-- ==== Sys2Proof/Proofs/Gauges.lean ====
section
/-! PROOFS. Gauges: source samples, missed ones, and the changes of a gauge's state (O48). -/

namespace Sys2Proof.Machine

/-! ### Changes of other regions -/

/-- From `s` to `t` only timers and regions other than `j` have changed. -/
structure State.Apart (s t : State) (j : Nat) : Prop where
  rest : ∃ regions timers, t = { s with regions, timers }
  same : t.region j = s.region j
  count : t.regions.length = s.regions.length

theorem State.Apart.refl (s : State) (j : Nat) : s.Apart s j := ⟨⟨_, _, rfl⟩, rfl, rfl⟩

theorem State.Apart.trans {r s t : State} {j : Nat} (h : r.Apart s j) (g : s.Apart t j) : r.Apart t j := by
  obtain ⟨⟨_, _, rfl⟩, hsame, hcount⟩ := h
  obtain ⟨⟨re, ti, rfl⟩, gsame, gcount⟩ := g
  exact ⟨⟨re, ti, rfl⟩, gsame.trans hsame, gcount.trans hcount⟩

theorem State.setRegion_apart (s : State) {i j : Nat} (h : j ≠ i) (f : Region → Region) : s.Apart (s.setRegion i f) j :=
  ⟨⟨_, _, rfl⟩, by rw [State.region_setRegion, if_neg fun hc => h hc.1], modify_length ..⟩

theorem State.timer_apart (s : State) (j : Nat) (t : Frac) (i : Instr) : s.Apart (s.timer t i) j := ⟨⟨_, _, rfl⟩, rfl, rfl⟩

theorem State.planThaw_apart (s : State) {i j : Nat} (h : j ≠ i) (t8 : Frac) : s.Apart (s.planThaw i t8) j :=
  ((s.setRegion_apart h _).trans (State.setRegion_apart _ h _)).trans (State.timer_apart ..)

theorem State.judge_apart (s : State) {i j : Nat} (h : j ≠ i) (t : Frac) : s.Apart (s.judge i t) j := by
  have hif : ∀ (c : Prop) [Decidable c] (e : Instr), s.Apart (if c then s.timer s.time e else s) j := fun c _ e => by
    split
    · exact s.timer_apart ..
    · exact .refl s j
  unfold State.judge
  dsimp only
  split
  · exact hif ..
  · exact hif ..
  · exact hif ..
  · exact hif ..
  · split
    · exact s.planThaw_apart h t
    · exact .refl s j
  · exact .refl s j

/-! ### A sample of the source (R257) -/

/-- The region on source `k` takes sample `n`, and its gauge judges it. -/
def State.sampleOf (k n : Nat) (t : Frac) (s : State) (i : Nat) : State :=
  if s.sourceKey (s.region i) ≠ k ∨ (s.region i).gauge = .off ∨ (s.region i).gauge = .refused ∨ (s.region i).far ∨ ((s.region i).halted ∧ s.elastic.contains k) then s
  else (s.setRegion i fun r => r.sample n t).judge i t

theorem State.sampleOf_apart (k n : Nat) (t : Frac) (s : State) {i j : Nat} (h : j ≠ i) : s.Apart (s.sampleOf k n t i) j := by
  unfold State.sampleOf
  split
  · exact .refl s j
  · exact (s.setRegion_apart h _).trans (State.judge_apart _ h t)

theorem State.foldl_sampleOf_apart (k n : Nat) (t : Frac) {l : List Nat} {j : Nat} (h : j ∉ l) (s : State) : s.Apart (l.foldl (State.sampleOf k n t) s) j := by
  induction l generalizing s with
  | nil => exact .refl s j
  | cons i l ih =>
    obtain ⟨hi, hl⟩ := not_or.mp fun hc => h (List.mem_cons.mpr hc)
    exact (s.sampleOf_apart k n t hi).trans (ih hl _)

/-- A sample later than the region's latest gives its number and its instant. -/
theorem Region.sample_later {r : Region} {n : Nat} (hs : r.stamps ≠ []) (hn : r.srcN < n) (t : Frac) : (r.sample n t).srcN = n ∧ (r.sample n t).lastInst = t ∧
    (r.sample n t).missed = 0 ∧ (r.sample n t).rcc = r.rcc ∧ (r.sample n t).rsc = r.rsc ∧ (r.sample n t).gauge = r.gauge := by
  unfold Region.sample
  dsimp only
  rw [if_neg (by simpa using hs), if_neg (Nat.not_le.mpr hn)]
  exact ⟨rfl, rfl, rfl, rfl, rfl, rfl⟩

____

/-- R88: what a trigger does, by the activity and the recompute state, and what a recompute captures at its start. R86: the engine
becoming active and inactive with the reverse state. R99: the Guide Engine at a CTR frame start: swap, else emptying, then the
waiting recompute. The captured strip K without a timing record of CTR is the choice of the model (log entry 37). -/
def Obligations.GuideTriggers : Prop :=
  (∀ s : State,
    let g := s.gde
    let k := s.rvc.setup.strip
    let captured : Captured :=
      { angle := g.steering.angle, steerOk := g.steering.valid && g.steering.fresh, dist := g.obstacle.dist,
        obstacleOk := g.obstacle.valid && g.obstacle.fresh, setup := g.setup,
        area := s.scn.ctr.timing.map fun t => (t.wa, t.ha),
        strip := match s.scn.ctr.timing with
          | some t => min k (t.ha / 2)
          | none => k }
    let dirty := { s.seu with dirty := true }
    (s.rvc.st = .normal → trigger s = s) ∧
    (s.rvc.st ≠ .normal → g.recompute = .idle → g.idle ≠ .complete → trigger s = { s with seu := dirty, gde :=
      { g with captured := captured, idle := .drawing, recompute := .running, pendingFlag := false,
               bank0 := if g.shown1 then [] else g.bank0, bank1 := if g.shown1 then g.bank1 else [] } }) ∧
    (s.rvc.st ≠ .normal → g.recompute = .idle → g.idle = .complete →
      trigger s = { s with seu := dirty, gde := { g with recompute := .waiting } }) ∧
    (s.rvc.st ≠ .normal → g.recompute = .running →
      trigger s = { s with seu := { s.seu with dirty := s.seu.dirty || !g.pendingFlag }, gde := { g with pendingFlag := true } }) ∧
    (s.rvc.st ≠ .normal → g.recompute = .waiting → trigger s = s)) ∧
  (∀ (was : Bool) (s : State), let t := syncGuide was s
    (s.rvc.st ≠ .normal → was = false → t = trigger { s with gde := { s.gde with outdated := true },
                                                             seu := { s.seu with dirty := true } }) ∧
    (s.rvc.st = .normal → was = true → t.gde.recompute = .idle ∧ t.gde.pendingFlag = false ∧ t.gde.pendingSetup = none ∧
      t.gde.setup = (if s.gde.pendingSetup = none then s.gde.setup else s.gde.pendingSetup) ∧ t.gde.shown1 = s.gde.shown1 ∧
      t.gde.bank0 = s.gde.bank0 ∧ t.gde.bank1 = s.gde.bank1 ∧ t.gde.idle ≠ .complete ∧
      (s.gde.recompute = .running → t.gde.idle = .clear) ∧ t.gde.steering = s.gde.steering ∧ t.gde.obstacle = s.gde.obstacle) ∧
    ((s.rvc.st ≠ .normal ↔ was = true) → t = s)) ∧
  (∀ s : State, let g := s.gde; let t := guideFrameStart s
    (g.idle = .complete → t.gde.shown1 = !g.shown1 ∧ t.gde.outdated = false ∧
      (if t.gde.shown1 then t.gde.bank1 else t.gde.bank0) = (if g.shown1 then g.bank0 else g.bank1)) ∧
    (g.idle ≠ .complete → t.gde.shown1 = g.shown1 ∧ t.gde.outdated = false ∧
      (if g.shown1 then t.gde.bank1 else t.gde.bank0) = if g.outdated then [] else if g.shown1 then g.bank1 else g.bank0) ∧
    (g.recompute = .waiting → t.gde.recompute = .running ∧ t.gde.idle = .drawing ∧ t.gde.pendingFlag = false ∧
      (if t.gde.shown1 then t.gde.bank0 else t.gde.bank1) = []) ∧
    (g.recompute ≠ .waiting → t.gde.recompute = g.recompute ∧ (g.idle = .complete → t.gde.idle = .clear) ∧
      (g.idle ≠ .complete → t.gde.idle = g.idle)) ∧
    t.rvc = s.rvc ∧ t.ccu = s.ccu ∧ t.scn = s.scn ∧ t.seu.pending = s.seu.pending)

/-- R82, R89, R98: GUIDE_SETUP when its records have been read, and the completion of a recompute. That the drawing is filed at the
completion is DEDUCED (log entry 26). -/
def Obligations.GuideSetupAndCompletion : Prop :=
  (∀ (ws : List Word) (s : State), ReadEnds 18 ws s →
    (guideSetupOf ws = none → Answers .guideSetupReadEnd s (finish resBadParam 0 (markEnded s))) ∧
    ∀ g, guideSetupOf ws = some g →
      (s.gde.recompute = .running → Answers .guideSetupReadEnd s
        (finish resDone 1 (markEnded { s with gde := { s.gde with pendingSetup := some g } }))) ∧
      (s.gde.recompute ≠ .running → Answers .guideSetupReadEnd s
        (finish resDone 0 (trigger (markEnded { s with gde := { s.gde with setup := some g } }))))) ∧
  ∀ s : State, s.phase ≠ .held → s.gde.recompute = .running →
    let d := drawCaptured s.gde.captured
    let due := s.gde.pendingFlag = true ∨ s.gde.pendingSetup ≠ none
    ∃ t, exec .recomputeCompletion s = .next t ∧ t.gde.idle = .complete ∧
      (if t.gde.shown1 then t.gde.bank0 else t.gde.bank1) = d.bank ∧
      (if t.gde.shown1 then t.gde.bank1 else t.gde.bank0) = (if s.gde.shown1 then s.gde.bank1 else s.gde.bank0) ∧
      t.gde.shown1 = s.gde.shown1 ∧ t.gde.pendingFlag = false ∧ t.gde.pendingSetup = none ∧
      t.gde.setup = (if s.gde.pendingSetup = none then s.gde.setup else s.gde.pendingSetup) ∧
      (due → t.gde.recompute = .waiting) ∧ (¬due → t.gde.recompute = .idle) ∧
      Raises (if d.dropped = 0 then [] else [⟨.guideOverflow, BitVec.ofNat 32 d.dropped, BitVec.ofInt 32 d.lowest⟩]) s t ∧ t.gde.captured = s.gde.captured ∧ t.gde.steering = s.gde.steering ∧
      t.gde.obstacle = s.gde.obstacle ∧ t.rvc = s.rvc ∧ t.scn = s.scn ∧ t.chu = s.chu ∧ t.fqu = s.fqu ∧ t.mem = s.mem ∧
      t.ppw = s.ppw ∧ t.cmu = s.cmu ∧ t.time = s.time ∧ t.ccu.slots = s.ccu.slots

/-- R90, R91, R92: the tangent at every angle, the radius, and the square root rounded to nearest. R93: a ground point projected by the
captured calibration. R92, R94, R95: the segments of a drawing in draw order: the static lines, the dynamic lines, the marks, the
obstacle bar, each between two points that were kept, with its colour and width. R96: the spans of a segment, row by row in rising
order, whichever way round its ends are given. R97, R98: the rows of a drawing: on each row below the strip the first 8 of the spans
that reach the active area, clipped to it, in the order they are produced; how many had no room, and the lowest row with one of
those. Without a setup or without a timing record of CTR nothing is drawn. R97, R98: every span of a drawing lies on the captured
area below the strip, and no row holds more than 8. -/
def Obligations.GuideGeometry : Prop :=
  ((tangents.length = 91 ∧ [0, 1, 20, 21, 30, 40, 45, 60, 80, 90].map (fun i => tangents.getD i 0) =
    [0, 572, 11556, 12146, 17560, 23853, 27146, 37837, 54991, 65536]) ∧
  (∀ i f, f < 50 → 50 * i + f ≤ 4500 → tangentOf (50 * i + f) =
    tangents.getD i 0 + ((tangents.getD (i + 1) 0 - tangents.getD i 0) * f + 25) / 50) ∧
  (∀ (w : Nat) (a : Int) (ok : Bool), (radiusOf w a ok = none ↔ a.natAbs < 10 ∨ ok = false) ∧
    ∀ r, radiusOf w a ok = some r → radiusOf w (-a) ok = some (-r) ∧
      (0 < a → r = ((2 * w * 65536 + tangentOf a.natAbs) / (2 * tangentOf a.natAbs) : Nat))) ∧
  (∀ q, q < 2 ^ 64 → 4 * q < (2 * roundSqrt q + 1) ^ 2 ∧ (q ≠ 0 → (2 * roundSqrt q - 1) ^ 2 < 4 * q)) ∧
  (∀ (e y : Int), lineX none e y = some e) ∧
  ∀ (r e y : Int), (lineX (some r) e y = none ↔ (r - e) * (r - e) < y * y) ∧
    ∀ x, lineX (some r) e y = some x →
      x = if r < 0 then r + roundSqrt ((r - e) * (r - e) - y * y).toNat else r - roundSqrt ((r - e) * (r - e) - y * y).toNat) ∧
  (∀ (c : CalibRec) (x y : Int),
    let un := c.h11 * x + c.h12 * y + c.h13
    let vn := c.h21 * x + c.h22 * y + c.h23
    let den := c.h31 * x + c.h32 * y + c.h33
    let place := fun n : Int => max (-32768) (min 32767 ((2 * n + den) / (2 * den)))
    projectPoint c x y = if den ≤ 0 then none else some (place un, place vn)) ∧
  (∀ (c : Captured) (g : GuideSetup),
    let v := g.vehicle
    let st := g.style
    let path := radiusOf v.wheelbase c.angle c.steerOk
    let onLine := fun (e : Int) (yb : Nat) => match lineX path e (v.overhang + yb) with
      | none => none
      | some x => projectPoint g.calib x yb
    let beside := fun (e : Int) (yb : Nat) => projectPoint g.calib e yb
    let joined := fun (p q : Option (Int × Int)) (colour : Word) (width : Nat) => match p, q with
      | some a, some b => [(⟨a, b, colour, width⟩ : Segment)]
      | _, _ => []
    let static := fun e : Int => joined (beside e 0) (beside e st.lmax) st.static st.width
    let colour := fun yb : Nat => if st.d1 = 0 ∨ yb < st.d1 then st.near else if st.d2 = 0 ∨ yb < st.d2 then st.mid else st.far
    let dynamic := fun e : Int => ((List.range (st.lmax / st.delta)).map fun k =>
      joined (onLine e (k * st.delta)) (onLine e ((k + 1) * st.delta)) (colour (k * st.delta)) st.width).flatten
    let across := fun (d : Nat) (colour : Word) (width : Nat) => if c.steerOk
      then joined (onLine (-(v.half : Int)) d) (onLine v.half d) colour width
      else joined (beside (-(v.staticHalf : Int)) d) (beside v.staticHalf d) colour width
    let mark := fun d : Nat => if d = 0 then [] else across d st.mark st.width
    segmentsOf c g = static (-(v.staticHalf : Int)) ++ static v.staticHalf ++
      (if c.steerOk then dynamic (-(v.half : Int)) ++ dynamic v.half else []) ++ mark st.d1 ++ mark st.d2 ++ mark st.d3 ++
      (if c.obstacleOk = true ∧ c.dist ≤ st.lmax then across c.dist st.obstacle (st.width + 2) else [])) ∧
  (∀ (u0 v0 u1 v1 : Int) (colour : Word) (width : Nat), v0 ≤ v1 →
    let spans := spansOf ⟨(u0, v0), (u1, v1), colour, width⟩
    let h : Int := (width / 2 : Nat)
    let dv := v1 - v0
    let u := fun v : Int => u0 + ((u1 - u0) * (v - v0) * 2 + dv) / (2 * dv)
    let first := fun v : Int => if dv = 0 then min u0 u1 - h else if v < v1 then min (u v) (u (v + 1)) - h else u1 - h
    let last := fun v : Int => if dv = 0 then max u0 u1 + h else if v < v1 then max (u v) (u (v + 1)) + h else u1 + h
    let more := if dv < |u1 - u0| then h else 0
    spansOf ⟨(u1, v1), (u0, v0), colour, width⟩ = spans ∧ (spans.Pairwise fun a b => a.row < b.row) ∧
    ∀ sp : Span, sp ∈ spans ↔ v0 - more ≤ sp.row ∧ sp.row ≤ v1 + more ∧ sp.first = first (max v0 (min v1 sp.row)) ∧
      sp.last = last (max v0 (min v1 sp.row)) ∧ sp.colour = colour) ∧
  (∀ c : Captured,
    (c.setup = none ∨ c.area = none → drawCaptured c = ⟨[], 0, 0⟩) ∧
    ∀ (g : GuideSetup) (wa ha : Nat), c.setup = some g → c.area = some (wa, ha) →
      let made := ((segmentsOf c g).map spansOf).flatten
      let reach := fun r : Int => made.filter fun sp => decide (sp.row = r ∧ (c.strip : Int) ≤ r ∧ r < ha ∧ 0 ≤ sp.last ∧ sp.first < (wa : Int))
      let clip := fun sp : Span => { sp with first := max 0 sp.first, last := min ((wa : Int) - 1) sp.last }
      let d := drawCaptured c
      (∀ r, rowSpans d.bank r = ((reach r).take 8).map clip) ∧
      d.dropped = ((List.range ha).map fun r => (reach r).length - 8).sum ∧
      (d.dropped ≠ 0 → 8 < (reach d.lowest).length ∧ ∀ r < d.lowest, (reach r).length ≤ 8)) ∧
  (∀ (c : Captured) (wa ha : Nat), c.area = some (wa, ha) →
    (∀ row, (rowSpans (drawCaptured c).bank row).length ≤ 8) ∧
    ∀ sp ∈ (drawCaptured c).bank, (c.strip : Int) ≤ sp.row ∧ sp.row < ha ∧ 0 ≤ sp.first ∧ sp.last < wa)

____

Return exactly the lines above from the line that has "rest : ∃ regions" through the line that has "exact ⟨⟨re, ti, rfl⟩, gsame.trans", inclusive, and nothing else.

Task output:
  rest : ∃ regions timers, t = { s with regions, timers }
  same : t.region j = s.region j
  count : t.regions.length = s.regions.length

theorem State.Apart.refl (s : State) (j : Nat) : s.Apart s j := ⟨⟨_, _, rfl⟩, rfl, rfl⟩

theorem State.Apart.trans {r s t : State} {j : Nat} (h : r.Apart s j) (g : s.Apart t j) : r.Apart t j := by
  obtain ⟨⟨_, _, rfl⟩, hsame, hcount⟩ := h
  obtain ⟨⟨re, ti, rfl⟩, gsame, gcount⟩ := g
  exact ⟨⟨re, ti, rfl⟩, gsame.trans hsame, gcount.trans hcount⟩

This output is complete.